Reports health and diagnostics

It may seem obvious, and it is often overlooked, but a microservice must report its health and diagnostics. Otherwise, there is little insight from an operations perspective. Correlating diagnostic events across a set of independent services and dealing with machine clock skews to make sense of the event order is challenging. In the same way that you interact with a microservice over agreed-upon protocols and data formats, there emerges a need for standardization in how to log health and diagnostic events that ultimately end up in an event store for querying and viewing. In a microservices approach, it is key that different teams agree on a single logging format. There needs to be a consistent approach to viewing diagnostic events in the application as a whole.

Health is different from diagnostics. Health is about the microservice reporting its current state to take appropriate actions. A good example is working with upgrade and deployment mechanisms to maintain availability. Although a service may be currently unhealthy due to a process crash or machine reboot, the service might still be operational. The last thing you need is to make this worse by performing an upgrade. The best approach is to do an investigation first or allow time for the microservice to recover. Health events from a microservice help us make informed decisions and, in effect, help create self-healing services.

Service Fabric as a microservices platform

Azure Service Fabric emerged from a transition by Microsoft from delivering box products, which were typically monolithic in style, to delivering services. The experience of building and operating large services, such as Azure SQL Database and Azure Cosmos DB, shaped Service Fabric. The platform evolved over time as more and more services adopted it. Importantly, Service Fabric had to run not only in Azure but also in standalone Windows Server deployments.

The aim of Service Fabric is to solve the hard problems of building and running a service and utilize infrastructure resources efficiently, so that teams can solve business problems using a microservices approach.

Service Fabric provides two broad areas to help you build applications that use a microservices approach:

  • A platform that provides system services to deploy, upgrade, detect, and restart failed services, discover service location, manage state, and monitor health. These system services in effect enable many of the characteristics of microservices previously described.
  • Programming APIs, or frameworks, to help you build applications as microservices: reliable actors and reliable services. Of course, you can choose any code to build your microservice. But these APIs make the job more straightforward, and they integrate with the platform at a deeper level. This way, for example, you can get health and diagnostics information, or you can take advantage of built-in high availability.

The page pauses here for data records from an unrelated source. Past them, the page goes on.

-- ==== Sys2Proof/Machine/Atomics.lean ====
section
/-!
DEFINITION. Atomics (09 R194 to R198): the checks at firing, and the step at the home (03 R56, 12 R298).
-/

namespace Sys2Proof.Machine

/-- The new value of an AMO on n-bit words (R194). -/
def amoNew (op : AmoOp) (n : Nat) (v x : BitVec n) : BitVec n :=
  match op with
  | .add => v + x
  | .and => v &&& x
  | .or => v ||| x
  | .xor => v ^^^ x
  | .smin => if v.slt x then v else x
  | .smax => if v.slt x then x else v
  | .nmin => if v.ult x then v else x
  | .nmax => if v.ult x then x else v
  | .swap => x

/-- The new value of a FAMO (R198). -/
def famoNew (op : FamoOp) (v x : Nat) : Nat :=
  match op with
  | .fadd32 => (fp32.add .rne v x).1
  | .fmin32 => (fp32.minmax false v x).1
  | .fmax32 => (fp32.minmax true v x).1
  | .fadd64 => (fp64.add .rne v x).1
  | .fmin64 => (fp64.minmax false v x).1
  | .fmax64 => (fp64.minmax true v x).1
  | .faddbf => (bf16.add .rne (nbits v 0 16) (nbits x 0 16)).1 + 2 ^ 16 * (bf16.add .rne (nbits v 16 16) (nbits x 16 16)).1

/-- Bytes of a FAMO (R198). -/
def famoBytes : FamoOp → Nat
  | .fadd64 | .fmin64 | .fmax64 => 8
  | _ => 4

/-- Size, scope and order of an atomic. -/
def atomicShape : Instr → Option (Nat × Scope × Order)
  | .amo _ _ _ d sc o _ _ => some (dwBytes d, sc, o)
  | .cas _ _ d sc o _ _ => some (dwBytes d, sc, o)
  | .famo _ _ op sc o _ _ => some (famoBytes op, sc, o)
  | _ => none

/-- Whether the host link performs an atomic (R196). -/
def hostAtomic : Instr → Bool
  | .amo _ _ .add _ _ _ _ _ | .amo _ _ .swap _ _ _ _ _ | .cas .. => true
  | _ => false

/-- What an atomic writes over an old value of n bytes, none when it writes nothing (R194, R195, R198). -/
def atomicNew (i : Instr) (v : Nat) (ops : List Tok) : Option Nat :=
  match i with
  | .amo _ _ op d _ _ _ _ =>
    let n := 8 * dwBytes d
    some (amoNew op n (BitVec.ofNat n v) ((opw ops 1).setWidth n)).toNat
  | .cas _ _ d _ _ _ _ =>
    let n := 8 * dwBytes d
    if v = nbits (opw ops 1).toNat 0 n then some (nbits (opw ops 2).toNat 0 n) else none
  | .famo _ _ op _ _ _ _ => some (famoNew op v (nbits (opw ops 1).toNat 0 (8 * famoBytes op)))
  | _ => none

/-- Whether an order releases, and whether it acquires (R197). -/
def Order.rels : Order → Bool
  | .rel | .ar => true
  | _ => false
def Order.acqs : Order → Bool
  | .acq | .ar => true
  | _ => false

/-- Fire an atomic: the checks of R189; it performs when its block is oldest (R31). One that depends on a higher-LSID read of its
bytes is never performed (R56; log entry 9). -/
def fireAtomic (i : Instr) (s : State) : Res :=
  fireG i (fun f ops s =>
    match s.taskOf f.ctx, atomicShape i with
    | some t, some (n, _, _) =>
      match s.check t (brickOfCtx f.ctx) (opw ops 0) n .write with
      | (.bad c w, s) => .trap s c w
      | (.ok l _, s) =>
        if l.sp == .host && !hostAtomic i then .trap s 8 (opw ops 0)
        else match (s.blk? f.ctx f.blk), storeLsid i with
          | some b, some ls =>
            if !b.lsidTaken f.slot ls && (b.readAbove ls l n).any fun m => (b.after [m]).contains f.slot then .stuck
            else .busy (s.modBlk f.ctx f.blk fun b => b.resolveLsid f.slot i)
          | _, _ => .wait
    | _, _ => .wait) s

def execAmo (pr : Pr) (ls : BitVec 5) (op : AmoOp) (d : Bool) (sc : Scope) (o : Order) (t1 t0 : Target) (s : State) : Res :=
  fireAtomic (.amo pr ls op d sc o t1 t0) s
def execCas (pr : Pr) (ls : BitVec 5) (d : Bool) (sc : Scope) (o : Order) (t1 t0 : Target) (s : State) : Res :=
  fireAtomic (.cas pr ls d sc o t1 t0) s
def execFamo (pr : Pr) (ls : BitVec 5) (op : FamoOp) (sc : Scope) (o : Order) (t1 t0 : Target) (s : State) : Res :=
  fireAtomic (.famo pr ls op sc o t1 t0) s

/-- Whether every store-class LSID of a block below one has been resolved: one of its instructions has fired or been
nullified (R56). -/
def Blk.lowerKnown (b : Blk) (l : Nat) : Bool :=
  b.members.all fun (_, j) => (storeLsid j).all fun k => l ≤ k || b.members.any fun (m, i) =>
    storeLsid i == some k && (match (b.slot m).st with | .done | .nulled => true | _ => false)

/-- The stores of a list, highest LSID first, that write some of the named bytes, or bytes that a store taken already
writes: stores to one byte perform in LSID order (R56). The answer has the lowest LSID first. -/
def takeUnder : List (PLoc × Nat) → List StoreRec → List StoreRec → List StoreRec
  | _, got, [] => got
  | rs, got, w :: ws =>
    if rs.any fun r => r.1.sp == w.loc.sp && overlaps w.loc.a w.bytes.length r.1.a r.2 then
      takeUnder ((w.loc, w.bytes.length) :: rs) (w :: got) ws
    else takeUnder rs got ws

/-- The lower-LSID stores of an atomic's block that are performed before it: those that write its bytes, those below them
to the same bytes, and all of them where it or one of those is a release (R56, R200). -/
def Blk.beforeAtomic (b : Blk) (l : Nat) (p : PLoc) (n : Nat) (rel : Bool) : List StoreRec :=
  let low := b.stores.filter fun w => w.performed.isNone && (match w.lsid with
    | some k => k < l
    | none => false)
  let hit := takeUnder [(p, n)] [] low.reverse
  if rel || hit.any (fun w => w.rel.isSome) then low else hit

/-! When an irrevocable instruction may be performed (R31, R56, R200): a pinned block is not run again, so what the
instruction takes from its block must be sure, and what it comes after must be done (log entry 9). -/

/-- Instructions that wait for something and then act as acquires (R290). -/
def acquireWait : Instr → Bool
  | .mwait .. | .waitt .. | .barw .. | .fwait .. => true
  | _ => false

/-- Reads other than those of an LSID. -/
def otherRead : Instr → Bool
  | .vld .. | .vlds .. | .vldx .. | .qpeek .. | .qocc .. | .bara .. => true
  | _ => false

/-- The instructions of a block that have still to act before an atomic of an LSID does: an MWAIT, BARW, WAITT or FWAIT and a
lower-LSID LDA (R200, R290); for a release a lower-LSID load (R289); and every read where plain stores are performed with
the atomic (R286). -/
def Blk.owed (b : Blk) (l : Nat) (rel stores : Bool) : List Nat :=
  b.members.filterMap fun (m, j) =>
    let asked : Bool := acquireWait j || (stores && otherRead j) || (match j, lsidOf j with
      | .lda .., some (k, _) => k < l || stores
      | _, some (k, false) => (rel && k < l) || stores
      | _, _ => false)
    if asked && (match (b.slot m).st with | .idle | .busy => true | _ => false) then some m else none

/-- The stores that the atomic in a slot performs with it. -/
def State.heldBy (s : State) (c : Nat) (b : Blk) (n : Nat) (i : Instr) (t : Task) : List StoreRec :=
  match atomicShape i, storeLsid i with
  | some (m, _, o), some l =>
    (match s.flatLoc t.part (brickOfCtx c) (opw ((b.slot n).ops i) 0).toNat .write with
    | some p => b.beforeAtomic l p m (Order.rels o)
    | none => [])
  | _, _ => []

/-- What the irrevocable instruction in a slot waits for in its block, but for what depends on itself: the lower LSIDs of the
loads ahead that it, or a store performed with it, depends on, and what an atomic comes after. -/
def State.needs (s : State) (c : Nat) (b : Blk) (n : Nat) (i : Instr) (t : Task) : List Nat :=
  let held := s.heldBy c b n i t
  let feeding := b.guesses.filter fun g =>
    let set := b.after [g]
    set.contains n || held.any fun w => set.contains w.slot
  let unsure := feeding.flatMap fun g => match (instrAt b.body g).bind lsidOf with
    | some (l, _) => b.lowerOpen l
    | none => []
  let owed := match atomicShape i, storeLsid i with
    | some (_, _, o), some l => b.owed l (Order.rels o) (!held.isEmpty)
    | _, _ => []
  let mine := b.after [n]
  (unsure ++ owed).filter fun m => !mine.contains m

/-- Whether an irrevocable instruction has what R56 asks of the lower LSIDs. -/
def Blk.lowerOk (b : Blk) (i : Instr) : Bool :=
  match atomicShape i, storeLsid i with
  | some _, some l => b.lowerKnown l
  | _, _ => true

/-- Whether the instruction in a slot may go on without one that is still needed being passed over. -/
def State.goesOn (s : State) (c : Nat) (b : Blk) (n : Nat) (i : Instr) (t : Task) : Bool :=
  if (b.slot n).st == .busy then !irrevocable i || (b.lowerOk i && (s.needs c b n i t).isEmpty)
  else b.canFire n i && (!irrevocable i || (atomicShape i).isSome || (s.needs c b n i t).isEmpty)

/-- Whether the irrevocable instruction of the focused slot may be performed: it needs nothing more, or nothing of its block
can go on and it is the first that could be performed. -/
def State.mayGo (s : State) (f : Focus) (b : Blk) (i : Instr) (t : Task) : Bool :=
  (s.needs f.ctx b f.slot i t).isEmpty
    || (b.members.all (fun m => !s.goesOn f.ctx b m.1 m.2 t)
      && (b.members.find? fun m => irrevocable m.2 && b.lowerOk m.2
          && ((b.slot m.1).st == .busy || ((atomicShape m.2).isNone && b.canFire m.1 m.2))).any fun m => m.1 == f.slot)

/-- Whether what a release by an atomic covers has reached its home, where the atomic acts (R289, R292, R293). -/
def State.relReady (s : State) (t : Task) (b : Blk) : Bool :=
  s.depsDone (s.relDeps t b.ord) .dev && s.writesPerformed (b.reads.flatMap (·.saw)) .dev

/-- A read record of a store-class access that is performed at its home before commit: the word as it stood before. -/
def State.noteHome (s : State) (f : Focus) (slot lsid : Nat) (l : PLoc) (n flat : Nat) : State :=
  s.modBlk f.ctx f.blk fun b =>
    { b with reads := b.reads ++ [⟨slot, .lsid lsid, l, s.homeRead l n, [], flat, s.homeRead l.word 8, false⟩] }

/-- Perform a held store of a block at its home with the atomic of an LSID, noting the bytes it replaces for lower-LSID loads
(R56). -/
def State.performHeld (s : State) (f : Focus) (ls : Nat) (w : StoreRec) : State :=
  let s := s.drainLines w.loc w.bytes.length fun _ => false
  let s := s.noteHome f w.slot (w.lsid.getD 0) w.loc w.bytes.length w.flat
  let s := s.homeApply w.loc w.bytes w.pte
  s.modBlk f.ctx f.blk fun b => { b with stores := b.stores.map fun x => if x = w then { x with performed := some ls } else x }

/-- An atomic reads and writes at its home in one step (R298): the old value, and the state after; the release sequence of
the word goes on (R291), but for a write that a fence may order, whose releases are not known. -/
def State.atHome (s : State) (l : PLoc) (pte n : Nat) (rel : Option (Nat × Scope)) (fenced : Bool) (new : Nat → Option Nat) :
    Nat × State :=
  let s := s.drainLines l n fun _ => false
  let old := if !s.dying pte then leNat (s.homeRead l n) else 0
  let heads := s.headsAt l n
  match new old with
  | none => (old, s)
  | some x =>
    let s := s.homeApply l (leBytes n x) pte
    (old, match heads with
      | some hs => if fenced then s else s.setHeads l n (hs ++ rel.toList)
      | none => s)

/-- ATOMIC_PERFORM (R298, R56, R32): in the oldest block, an atomic reads and writes at its home in one step and pins its
block. It waits for the accesses to its bytes that its task has on their way, and that its brick sees. Loads of higher LSIDs
in its word, or all of them after an acquire, are performed again. -/
def State.performAtomic (s : State) (f : Focus) (b : Blk) (i : Instr) (t : Task) : State :=
  let ops := (b.slot f.slot).ops i
  let a := opw ops 0
  match atomicShape i, storeLsid i with
  | some (n, sc, o), some ls =>
    match s.check t (brickOfCtx f.ctx) a n .write with
    | (.bad c w, s) => s.busyTrap f c w
    | (.ok l pte, s') =>
      let held := b.beforeAtomic ls l n (Order.rels o)
      let quiet (p : PLoc) (m : Nat) : Bool := (s.pendingAt (dieOfCtx f.ctx) t.uid p m).isEmpty && !s.homePending t.uid p m
      let covers : Bool := Order.rels o || held.any (fun w => w.rel.isSome) || t.fenceNewest != 0
      if !b.lowerKnown ls || !s.mayGo f b i t || !quiet l n || held.any (fun w => !quiet w.loc w.bytes.length)
          || (covers && !s.relReady t b) then s
      else if held.any (fun w => b.partials.any fun r => hits (r.loc, r.bytes.length) w.loc w.bytes.length)
          && (s.stale f.ctx f.blk t b).any fun m => !(b.after [m]).any b.performedAt then
        s.refire f.ctx f.blk ((s.stale f.ctx f.blk t b).filter fun m => !(b.after [m]).any b.performedAt)
      else
        let s1 := (s'.drainLines l.word 8 fun _ => false).noteHome f f.slot ls l n a.toNat
        let s1 := held.foldl (fun s w => s.performHeld f ls w) s1
        if s1.poisoned l n && !s1.dying pte then s'.busyTrap f 0x0F a
        else
          let rel := if Order.rels o then some (brickOfCtx f.ctx, sc) else none
          let (acq, s1) := if Order.acqs o then (s1.drainLines l n fun _ => false).orders f.ctx l n [] sc else (false, s1)
          let (old, s) := s1.atHome l pte n rel (t.fenceNewest != 0) fun v => atomicNew i v ops
          let s := s.modBlk f.ctx f.blk fun b => { b with pinned := true }
          let s := ((s.conflicts f.ctx l n).squashReaders f.ctx f.blk l n).againAbove f ls (some l)
          let s := if acq then (s.squashAfter f.ctx f.blk).againAbove f ls none else s
          s.finish f i (both (BitVec.ofNat 64 old))
  | _, _ => s

/-- The home performs the atomic in a slot of a context's oldest block. -/
def execAtomicPerform (ctx slot : Nat) (s : State) : Res :=
  match s.findBusy ctx slot (fun i => (atomicShape i).isSome), s.taskOf ctx with
  | some (f, b, i), some t => if f.oldest then .next (s.performAtomic f b i t) else .next s
  | _, _ => .next s

end Sys2Proof.Machine
end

Service Fabric is agnostic on how you build your service, and you can use any technology.However, it does provide built-in programming APIs that make it easier to build microservices.

Are microservices right for my application?

Maybe. What we experienced was that as more and more teams in Microsoft began to build for the cloud for business reasons, many of them realized the benefits of taking a microservice-like approach. Bing, for example, has been developing microservices in search for years. For other teams, the microservices approach was new. Teams found that there were hard problems to solve outside of their core areas of strength. This is why Service Fabric gained traction as the technology of choice for building services.

The objective of Service Fabric is to reduce the complexities of building applications with a microservice approach, so that you do not have to go through as many costly redesigns. Start small, scale when needed, deprecate services, add new ones, and evolve with customer usage is the approach. We also know that there are many other problems yet to be solved to make microservices more approachable for most developers. Containers and the actor programming model are examples of small steps in that direction, and we are sure that more innovations will emerge to make this easier.